Saved entries
/-- The settings requests, the commits and the identity page (R63 to R86, R925, R937 to R942, Tables 18-6 and 18-9): each completes with its own
effect. -/
def Obligations.SettingsEffects : Prop :=
  (∀ (s : State) (h : Hdr) (r : SRec), Served s.m h lvHost → h.p3 = 0 → h.p2.toNat ≤ 3 → h.p0.toNat ≤ 0xFFFF →
    (sourceRecs (accept h 0x0201 false s.m) h.p2.toNat).find? (fun r => r.ty == h.p0.toNat && srecKey r == leBytes 4 h.p1.toNat) = some r →
    Does (.readRecord h) s (reply h stOk 0 (leBytes 2 h.p0.toNat ++ leBytes 2 r.val.length ++ (masked r).val) (accept h 0x0201 false s.m))) ∧
  (∀ (s : State) (h : Hdr), Served s.m h lvHost → h.p0 = 0 → h.p1 = 0 → h.p2 = 0 → h.p3 = 0 →
    Completes (.settingsStatus h) s (fun m => ∃ n, n = accept h 0x0204 false s.m ∧ m = reply h stOk 0 (leBytes 4 (bankSeq n .a0) ++
      leBytes 4 (bankSeq n .a1) ++ leBytes 1 (match n.sup.bankInUse with | some k => k.idx | none => 0xFF) ++ leBytes 1 n.svc.lastCommit ++ leBytes 2 0
      ++ leBytes 4 (sourceRecs n 1).length ++ leBytes 4 (payloadBytes (sourceRecs n 1)) ++ leBytes 8 n.svc.lastCommitAt.toNat ++ leBytes 4 0) n)) ∧
  (∀ (s : State) (h : Hdr), Served s.m h lvMaint → h.p0 = 0 → h.p1 = 0 → h.p2 = 0 → h.p3 = 2 →
    Completes (.stageRecord h []) s (fun m => ∃ n, n = accept h 0x0202 false s.m ∧
      m = reply h stOk 0 [] { n with svc.staged := n.svc.staged.filter (fun x => x.2.2) })) ∧
  (∀ (s : State) (h : Hdr) (p : List Byte), Served s.m h (stageLevel (fieldAt p 0 2)) → h.p0 = 0 → h.p1 = 0 → h.p2 = 0 → h.p3 = 1 →
    stageModeBad s.m (fieldAt p 0 2) = false → fieldAt p 0 2 ≠ 0x1182 → deleteLengthBad p = false →
    (isSingle (fieldAt p 0 2) = true → p.length = 6 → p.drop 2 = noKey) →
    tooLarge (accept h 0x0202 false s.m) (deleteRec p) true = false →
    Completes (.stageRecord h p) s (fun m => ∃ n, n = accept h 0x0202 false s.m ∧
      m = reply h stOk 0 [] { n with svc.staged := stagedWith n (deleteRec p) true })) ∧
  (∀ (s : State) (h : Hdr) (p : List Byte), Served s.m h (stageLevel (fieldAt p 0 2)) → h.p0 = 0 → h.p1 = 0 → h.p2 = 0 → h.p3 = 0 →
    stageModeBad s.m (fieldAt p 0 2) = false → fieldAt p 0 2 ≠ 0x1182 → recordLengthBad p = false →
    (knownTy (fieldAt p 0 2) = true → recFits (accept h 0x0202 false s.m) ⟨fieldAt p 0 2, p.drop 4⟩ = true) → ethernetOnS0 h p s.m = false →
    tooLarge (accept h 0x0202 false s.m) ⟨fieldAt p 0 2, p.drop 4⟩ false = false →
    Completes (.stageRecord h p) s (fun m => ∃ n, n = accept h 0x0202 false s.m ∧
      m = reply h stOk 0 [] { n with svc.staged := stagedWith n ⟨fieldAt p 0 2, p.drop 4⟩ false })) ∧
  (∀ (s : State) (h : Hdr), Served s.m h lvMaint → h.p0 = 0 → h.p1 = 0 → h.p2 = 0 → h.p3 = 0 → mayCommit s.m = true →
    Does (.settingsCommit h) s (askCommit (some h) false (accept h 0x0203 false s.m))) ∧
  (∀ (s : State) (c : Commit), s.m.svc.commit = some c →
    Completes (.commitComplete true) s (fun m => ∃ n, n = commitDone c { s.m with svc.commit := none } ∧ m = shutTail (startCommits n.svc.commitQueue.length n))) ∧
  (∀ (s : State) (c : Commit), s.m.svc.commit = some c → c.req = none →
    Completes (.commitComplete false) s (fun m => ∃ n, n = commitFailed { s.m with svc.commit := none } ∧ m = shutTail (startCommits n.svc.commitQueue.length n))) ∧
  (∀ (s : State), adaptiveDue s.m = true → mayCommit s.m = true → s.m.sup.bankInUse.isSome = true → s.m.sup.noRecords = false → s.m.sup.mode ≠ .off →
    Does .adaptiveCommit s (askCommit none false { s.m with svc.lastAdaptAt := s.m.sup.opSec })) ∧
  (∀ (s : State) (who : Transport) (ref : Reg) (page : IdPage), s.m.sup.mode = .service → s.m.hda.page = none → norUsable s.m = true →
    s.m.svc.sessions.any (fun x => x.ref == ref && x.who == who && x.level == lvFactory) = true →
    Does (.identityPageProgram who ref page) s { s.m with hda.page := some page })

| REQUIRED ACTION |
Your answer must consist solely of the lines above between the line holding "stagedWith n (deleteRec" and the line holding "(∀ (s : State), adaptiveDue", inclusive, copied exactly.

| OUTPUT FOR THIS TASK |
      m = reply h stOk 0 [] { n with svc.staged := stagedWith n (deleteRec p) true })) ∧
  (∀ (s : State) (h : Hdr) (p : List Byte), Served s.m h (stageLevel (fieldAt p 0 2)) → h.p0 = 0 → h.p1 = 0 → h.p2 = 0 → h.p3 = 0 →
    stageModeBad s.m (fieldAt p 0 2) = false → fieldAt p 0 2 ≠ 0x1182 → recordLengthBad p = false →
    (knownTy (fieldAt p 0 2) = true → recFits (accept h 0x0202 false s.m) ⟨fieldAt p 0 2, p.drop 4⟩ = true) → ethernetOnS0 h p s.m = false →
    tooLarge (accept h 0x0202 false s.m) ⟨fieldAt p 0 2, p.drop 4⟩ false = false →
    Completes (.stageRecord h p) s (fun m => ∃ n, n = accept h 0x0202 false s.m ∧
      m = reply h stOk 0 [] { n with svc.staged := stagedWith n ⟨fieldAt p 0 2, p.drop 4⟩ false })) ∧
  (∀ (s : State) (h : Hdr), Served s.m h lvMaint → h.p0 = 0 → h.p1 = 0 → h.p2 = 0 → h.p3 = 0 → mayCommit s.m = true →
    Does (.settingsCommit h) s (askCommit (some h) false (accept h 0x0203 false s.m))) ∧
  (∀ (s : State) (c : Commit), s.m.svc.commit = some c →
    Completes (.commitComplete true) s (fun m => ∃ n, n = commitDone c { s.m with svc.commit := none } ∧ m = shutTail (startCommits n.svc.commitQueue.length n))) ∧
  (∀ (s : State) (c : Commit), s.m.svc.commit = some c → c.req = none →
    Completes (.commitComplete false) s (fun m => ∃ n, n = commitFailed { s.m with svc.commit := none } ∧ m = shutTail (startCommits n.svc.commitQueue.length n))) ∧
  (∀ (s : State), adaptiveDue s.m = true → mayCommit s.m = true → s.m.sup.bankInUse.isSome = true → s.m.sup.noRecords = false → s.m.sup.mode ≠ .off →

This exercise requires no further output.